**To do:** Below are records; reproduce exactly the lines from the one that has "Byte → State" through the one that has "(h : s.src.drop s.pos = halfBytes", ends included, and nothing more.

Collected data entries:
-- ==== Sys2Proof/Machine/Demuxer.lean ====
section
/-! DEFINITION. The Container Demuxer (42_container_demuxer.md). The block loop of R160 is the line `blockLoop`:
the handlers of an image or extension block go back to it, the trailer leaves it. -/

namespace Sys2Proof.Machine

/-- `DEMUX` (R160): the header, the screen descriptor and the table under their phases, then the block loop. -/
def execDemux (s : State) : Out :=
  .next (call [.setPhase .header, .decodeAt .header, .setPhase .lsd, .run .lsdesc,
    .setPhase .gct, .run .gctRead, .blockLoop] s)

/-- A legal header (R161): the six bytes are consumed, `VERSION` is the last three (R32). -/
def header (magic : BitVec 48) (s : State) : Out :=
  (readBytes 6 s).andThen fun _ s =>
    .next { s with img := { s.img with version := magic.setWidth 24 } }

/-- `HDR.87A` (R161). -/
def execHdr87a (s : State) : Out := header magic87a s

/-- `HDR.89A` (R161). -/
def execHdr89a (s : State) : Out := header magic89a s

/-- `HDR.BAD`, any other six bytes (R161): they are consumed, then `BAD_MAGIC` at their offset. -/
def execHdrBad (_magic : BitVec 48) (s : State) : Out :=
  (readBytes 6 s).andThen fun _ t => .next (raise .badMagic s.pos 0 t)

/-- `LSDESC` (R162): five reads, each stored before the next. -/
def execLsdesc (s : State) : Out :=
  (readHalf s).andThen fun w s =>
    (readHalf { s with img := { s.img with lsdWidth := w } }).andThen fun h s =>
      (readByte { s with img := { s.img with lsdHeight := h } }).andThen fun f s =>
        (readByte { s with img := { s.img with lsdFlags := f } }).andThen fun bg s =>
          (readByte { s with img := { s.img with bgIndex := bg } }).andThen fun a s =>
            .next { s with img := { s.img with aspect := a } }

/-- `GCT.READ` (R163): `3 * gctEntries` bytes if the flag is set, else no table. -/
def execGctRead (s : State) : Out :=
  if gctPresent s.img.lsdFlags then
    (readBytes (3 * gctEntries s) s).andThen fun t s =>
      .next { s with img := { s.img with gct := some (tableOf t) } }
  else .next { s with img := { s.img with gct := none } }

/-- `BLK.CLASSIFY` (R164): the introducer is peeked, and its row is selected by the peeked byte. -/
def execBlkClassify (s : State) : Out :=
  (peekByte s).andThen fun b s => .next (call [.decodeAt .introducer] { s with peeked := b })

/-- `BLK.IMG` (R165): `PHASE <- IMAGE`, the image block parser, then the next block (R160). -/
def execBlkImg (s : State) : Out :=
  .next (call [.run .imgBlock, .blockLoop] { s with phase := .image })

/-- `BLK.EXT` (R166): `PHASE <- EXTENSION`, the extension parser, then the next block (R160). -/
def execBlkExt (s : State) : Out :=
  .next (call [.run .extBlock, .blockLoop] { s with phase := .extension })

/-- `BLK.TRL` (R170): `DEMUX` returns; the trailer byte is not consumed. -/
def execBlkTrl (s : State) : Out := .next s

/-- `BLK.UNK` (R171): `UNKNOWN_BLOCK` at the offset of the byte, which is not consumed. -/
def execBlkUnk (b : Byte) (s : State) : Out := .next (raise .unknownBlock s.pos b.toNat s)

end Sys2Proof.Machine
end

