section
/-! PROOFS. The sub-block reader: what its three operations do, its loop at one length byte, and the run over a whole
sequence by induction on the payloads (R150 to R152). -/

open Sys2Proof Sys2Proof.Machine

namespace Sys2Proof.Machine

/-! ### One operation -/

theorem exec_sbkRead (s : State) :
    exec .sbkRead s = .next { s with acc := [], ctl := .decodeAt .sbLength :: s.ctl } := rfl

/-- A read of as many bytes as stand at `POS` answers them (R144). -/
theorem readBytes_of_src {s : State} {pre bs post : List Byte} (hpos : s.pos = pre.length)
    (hsrc : s.src = pre ++ bs ++ post) : readBytes bs.length s = .ok bs { s with pos := s.pos + bs.length } := by
  rw [readBytes_ok (pos_add_le_srcLen hpos hsrc), hpos, srcTake_append hsrc]

theorem exec_sbkData_of_src {s : State} {pre payload post : List Byte} {n : Byte} (hpos : s.pos = pre.length)
    (hsrc : s.src = pre ++ n :: (payload ++ post)) (hlen : payload.length = n.toNat) :
    exec (.sbkData n) s = .next { s with
      pos := s.pos + 1 + n.toNat, sbLen := n, acc := s.acc ++ payload, ctl := .decodeAt .sbLength :: s.ctl } := by
  have hread := readBytes_of_src (s := { s with pos := s.pos + 1, sbLen := n }) (pre := pre ++ [n]) (bs := payload)
    (post := post) (by simp [hpos]) (by simp [hsrc])
  rw [hlen] at hread
  simp only [exec, execSbkData, readByte_ok (byte_at_pos hpos hsrc).1, Res.andThen_ok, hread, call,
    List.singleton_append]

/-- A payload that `SRC` cuts short traps at the first payload byte: the length byte has been consumed (R151, R140). -/
theorem exec_sbkData_of_short {s : State} {n : Byte} (hroom : s.pos < srcLen s)
    (hshort : srcLen s < s.pos + 1 + n.toNat) :
    exec (.sbkData n) s =
      .next (raise .truncated (s.pos + 1) n.toNat { s with pos := s.pos + 1, sbLen := n }) := by
  have htrap := readBytes_trap (s := { s with pos := s.pos + 1, sbLen := n }) hshort
  simp only [exec, execSbkData, readByte_ok hroom, Res.andThen_ok, htrap, Res.andThen_trap, truncated]

theorem exec_sbkTerm_of_room {s : State} (hroom : s.pos < srcLen s) :
    exec .sbkTerm s = .next { s with pos := s.pos + 1, sbLen := 0 } := by
  simp only [exec, execSbkTerm, readByte_ok hroom, Res.andThen_ok]

/-! ### The loop at one length byte -/

theorem decode_sbLength_at_pos {s : State} {pre post : List Byte} {n : Byte} (hpos : s.pos = pre.length)
    (hsrc : s.src = pre ++ n :: post) : decode .sbLength (bytesAt .sbLength s) = .ok (decodeSbLength n) := by
  simp [bytesAt, hpos, hsrc, decode]

theorem step_sbLength_missing {s : State} {rest : List Line} (hr : running s = true)
    (hctl : s.ctl = .decodeAt .sbLength :: rest) (hend : srcLen s ≤ s.pos) :
    step s = .next (raise .truncated s.pos 1 { s with ctl := rest }) := by
  have hnone : decode .sbLength (bytesAt .sbLength s) = .error (.short 1) := by
    rw [bytesAt, List.drop_eq_nil_of_le hend, decode]
  exact step_decodeAt_short hr hctl hnone

theorem step_sbLength_term {s : State} {rest : List Line} {pre post : List Byte} (hr : running s = true)
    (hctl : s.ctl = .decodeAt .sbLength :: rest) (hpos : s.pos = pre.length) (hsrc : s.src = pre ++ 0 :: post) :
    step s = .next { s with pos := s.pos + 1, sbLen := 0, ctl := rest } := by
  rw [step_decodeAt hr hctl (decode_sbLength_at_pos hpos hsrc)]
  exact exec_sbkTerm_of_room (byte_at_pos hpos hsrc).1

/-- A sub-block keeps the loop pending: `SBK.DATA` puts back the line that the step took off (R150). -/
theorem step_sbLength_data {s : State} {rest : List Line} {pre payload post : List Byte} {n : Byte}
    (hr : running s = true) (hctl : s.ctl = .decodeAt .sbLength :: rest) (hpos : s.pos = pre.length)
    (hsrc : s.src = pre ++ n :: (payload ++ post)) (hlen : payload.length = n.toNat) (hn : n ≠ 0) :
    step s = .next { s with pos := s.pos + 1 + n.toNat, sbLen := n, acc := s.acc ++ payload } := by
  have hdata : decodeSbLength n = .sbkData n := decodeSbLength_of_wf (wf_sbkData_iff.mpr hn)
  rw [step_decodeAt hr hctl (hdata ▸ decode_sbLength_at_pos hpos hsrc),
    exec_sbkData_of_src (s := { s with ctl := rest }) hpos hsrc hlen, ← hctl]

/-! ### A whole sequence -/

/-- The length byte of a payload that a sub-block can carry is not the terminator, and says its length (R107). -/
theorem lengthByte_of_payload {payload : List Byte} (h : 1 ≤ payload.length ∧ payload.length ≤ 255) :
    BitVec.ofNat 8 payload.length ≠ 0 ∧ payload.length = (BitVec.ofNat 8 payload.length).toNat := by
  have hval : payload.length = (BitVec.ofNat 8 payload.length).toNat := by
    rw [BitVec.toNat_ofNat, Nat.mod_eq_of_lt (by omega)]
  refine ⟨fun hzero => ?_, hval⟩
  have hempty : payload.length = 0 := hval.trans (congrArg BitVec.toNat hzero)
  omega

/-- The loop of R150 at the encoding of a sequence appends the payloads to what `ACC` holds and leaves after the
terminator, one step for each length byte. -/
theorem sbLength_loop_reaches {blocks : List (List Byte)} (hblocks : ∀ b ∈ blocks, 1 ≤ b.length ∧ b.length ≤ 255)
    {s : State} {rest : List Line} {pre post : List Byte} (hr : running s = true)
    (hctl : s.ctl = .decodeAt .sbLength :: rest) (hpos : s.pos = pre.length)
    (hsrc : s.src = pre ++ encodeSubBlocks blocks ++ post) :
    Reaches (blocks.length + 1) s
      { s with acc := s.acc ++ blocks.flatten, sbLen := 0, ctl := rest,
               pos := s.pos + (encodeSubBlocks blocks).length } := by
  induction blocks generalizing s pre with
  | nil =>
    have hterm := step_sbLength_term (post := post) hr hctl hpos (by simp [hsrc, encodeSubBlocks])
    simpa [encodeSubBlocks] using Reaches.one hterm
  | cons payload blocks ih =>
    obtain ⟨hpayload, hblocks⟩ := List.forall_mem_cons.mp hblocks
    obtain ⟨hn, hlen⟩ := lengthByte_of_payload hpayload
    have hdata := step_sbLength_data (post := encodeSubBlocks blocks ++ post) hr hctl hpos
      (by simp [hsrc, encodeSubBlocks]) hlen hn
    rw [← hlen] at hdata
    have htail := ih hblocks (pre := pre ++ BitVec.ofNat 8 payload.length :: payload)
      (s := { s with pos := s.pos + 1 + payload.length, sbLen := BitVec.ofNat 8 payload.length,
                     acc := s.acc ++ payload })
      hr hctl (by simp [hpos]; omega) (by simp [hsrc, encodeSubBlocks])
    have hsize : s.pos + (encodeSubBlocks (payload :: blocks)).length =
        s.pos + 1 + payload.length + (encodeSubBlocks blocks).length := by
      simp [encodeSubBlocks]; omega
    rw [hsize, List.flatten_cons, ← List.append_assoc]
    exact Reaches.head hdata htail

end Sys2Proof.Machine

/-- Settles O12: one lemma for each operation and one for the loop without a length byte. -/
theorem subBlockSteps : Obligations.SubBlockSteps :=
  ⟨exec_sbkRead, fun _ _ _ _ _ => exec_sbkData_of_src, fun _ _ => exec_sbkData_of_short,
    fun _ => exec_sbkTerm_of_room, fun _ _ => step_sbLength_missing⟩

/-- Settles O13: the call empties `ACC`, and the loop, by induction on the payloads, fills it. -/
theorem subBlocksReassembled : Obligations.SubBlocksReassembled := by
  intro s rest pre post blocks hr hctl hpos hsrc hblocks
  have hcall : step s = .next { s with acc := [], ctl := .decodeAt .sbLength :: rest } :=
    (step_run hr hctl).trans (exec_sbkRead _)
  exact Reaches.head hcall
    (sbLength_loop_reaches (s := { s with acc := [], ctl := .decodeAt .sbLength :: rest }) hblocks hr rfl hpos hsrc)
end

section
/-! PROOFS. The container demuxer: the header and its two magics, the screen descriptor whole and cut short, the global
table, and the classification of a block by its introducer (R160 to R171). -/

open Sys2Proof Sys2Proof.Machine

namespace Sys2Proof.Machine

/-! ### A run of reads

What stands in `SRC` from `POS` on is `s.src.drop s.pos`; each read hands the rest of it to the next. -/

theorem drop_pos_of_src {s : State} {pre rest : List Byte} (hpos : s.pos = pre.length) (hsrc : s.src = pre ++ rest) :
    s.src.drop s.pos = rest := by
  rw [hpos, hsrc, List.drop_left]

theorem drop_pos_add {s : State} {bs rest : List Byte} (h : s.src.drop s.pos = bs ++ rest) :
    s.src.drop (s.pos + bs.length) = rest := by
  rw [← List.drop_drop, h, List.drop_left]

theorem srcByte_of_drop {s : State} {bs : List Byte} (h : s.src.drop s.pos = bs) (i : Nat) :
    srcByte s (s.pos + i) = bs.getD i 0 := by
  simp [srcByte, ← h, List.getD]

theorem room_of_drop {s : State} {bs : List Byte} (h : s.src.drop s.pos = bs) : srcLen s - s.pos = bs.length := by
  rw [← h, List.length_drop, srcLen]

/-- An operation that begins with `RD8` at the byte `b` goes on with it (R141). -/
theorem readByte_andThen {s : State} {b : Byte} {rest : List Byte} {f : Byte → State → Out} {o : Out}
    (h : s.src.drop s.pos = b :: rest)
    (hf : s.src.drop (s.pos + 1) = rest → f b { s with pos := s.pos + 1 } = o) : (readByte s).andThen f = o := by
  have hlen := room_of_drop h
  rw [List.length_cons] at hlen
  have hb : srcByte s s.pos = b := srcByte_of_drop h 0
  rw [readByte_ok (by omega), hb]
  exact hf (drop_pos_add (bs := [b]) h)

/-- An operation that begins with `RD16` at the two bytes of `v` goes on with it (R143). -/
theorem readHalf_andThen {s : State} {v : Half} {rest : List Byte} {f : Half → State → Out} {o : Out}
    (h : s.src.drop s.pos = halfBytes v ++ rest)
    (hf : s.src.drop (s.pos + 2) = rest → f v { s with pos := s.pos + 2 } = o) : (readHalf s).andThen f = o := by
  have hlen := room_of_drop h
  rw [List.length_append] at hlen
  have hsize : (halfBytes v).length = 2 := rfl
  have hlo : srcByte s s.pos = v.extractLsb' 0 8 := srcByte_of_drop h 0
  have hhi : srcByte s (s.pos + 1) = v.extractLsb' 8 8 := srcByte_of_drop h 1
  rw [readHalf_ok (by omega), hlo, hhi, half_halfBytes]
  exact hf (drop_pos_add h)

/-! ### A run of reads that `SRC` cuts short -/

/-- The outcome is the fault `TRUNCATED(p, n)`, with `POS` left at `p`, where the read of `n` bytes began (R140). -/
def CutShort (p n : Nat) (o : Out) : Prop :=
  ∃ t, o = .next t ∧ t.status.fault = true ∧ t.faultCause = 4 ∧ t.pos = p ∧ t.faultPos = t.pos ∧
    t.faultAux = n

theorem cutShort_truncated (n : Nat) (s : State) : CutShort s.pos n (.next (truncated n s)) :=
  ⟨truncated n s, rfl, rfl, rfl, rfl, rfl, rfl⟩

/-- With `left` bytes left from `q` on, an operation that begins with a read of `m` bytes is cut short there, or in what
follows with the `k` bytes then left. -/
theorem cutShort_read {α : Type} {s : State} {m q left p n : Nat} {v : α} {r : Res α} {f : α → State → Out}
    (hr : (s.pos + m ≤ srcLen s ∧ r = .ok v { s with pos := s.pos + m }) ∨
      (srcLen s < s.pos + m ∧ r = .trap (truncated m s)))
    (hpos : s.pos = q) (hleft : q + left = srcLen s) (hhere : left < m → p = q ∧ n = m)
    (hf : ∀ u k, left = k + m → u.pos = q + m → q + m + k = srcLen u → CutShort p n (f v u)) :
    CutShort p n (r.andThen f) := by
  subst hpos
  rcases hr with ⟨hroom, rfl⟩ | ⟨hshort, rfl⟩
  · obtain ⟨k, rfl⟩ : ∃ k, left = k + m := Nat.exists_eq_add_of_le' (by omega)
    exact hf _ k rfl rfl (show s.pos + m + k = srcLen s by omega)
  · obtain ⟨rfl, rfl⟩ := hhere (by omega)
    exact cutShort_truncated _ s

/-! ### The header (R161) -/

theorem magicBytes_injective : Function.Injective magicBytes := by
  intro m m' h
  simp only [magicBytes, List.cons.injEq] at h
  obtain ⟨h0, h1, h2, h3, h4, h5, -⟩ := h
  rw [← magicOf_magicBytes m, h0, h1, h2, h3, h4, h5, magicOf_magicBytes]

theorem magicBytes_magic87a : magicBytes magic87a = [0x47, 0x49, 0x46, 0x38, 0x37, 0x61] := by decide

theorem magicBytes_magic89a : magicBytes magic89a = [0x47, 0x49, 0x46, 0x38, 0x39, 0x61] := by decide

/-- Six bytes are the bytes of a magic. -/
theorem exists_magicBytes {bs : List Byte} (h : bs.length = 6) : ∃ m, magicBytes m = bs := by
  match bs, h with
  | [a, b, c, d, e, f], _ => exact ⟨magicOf a b c d e f, magicBytes_magicOf a b c d e f⟩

**Answer section:**
theorem readByte_andThen {s : State} {b : Byte} {rest : List Byte} {f : Byte → State → Out} {o : Out}
    (h : s.src.drop s.pos = b :: rest)
    (hf : s.src.drop (s.pos + 1) = rest → f b { s with pos := s.pos + 1 } = o) : (readByte s).andThen f = o := by
  have hlen := room_of_drop h
  rw [List.length_cons] at hlen
  have hb : srcByte s s.pos = b := srcByte_of_drop h 0
  rw [readByte_ok (by omega), hb]
  exact hf (drop_pos_add (bs := [b]) h)

/-- An operation that begins with `RD16` at the two bytes of `v` goes on with it (R143). -/
theorem readHalf_andThen {s : State} {v : Half} {rest : List Byte} {f : Half → State → Out} {o : Out}
    (h : s.src.drop s.pos = halfBytes v ++ rest)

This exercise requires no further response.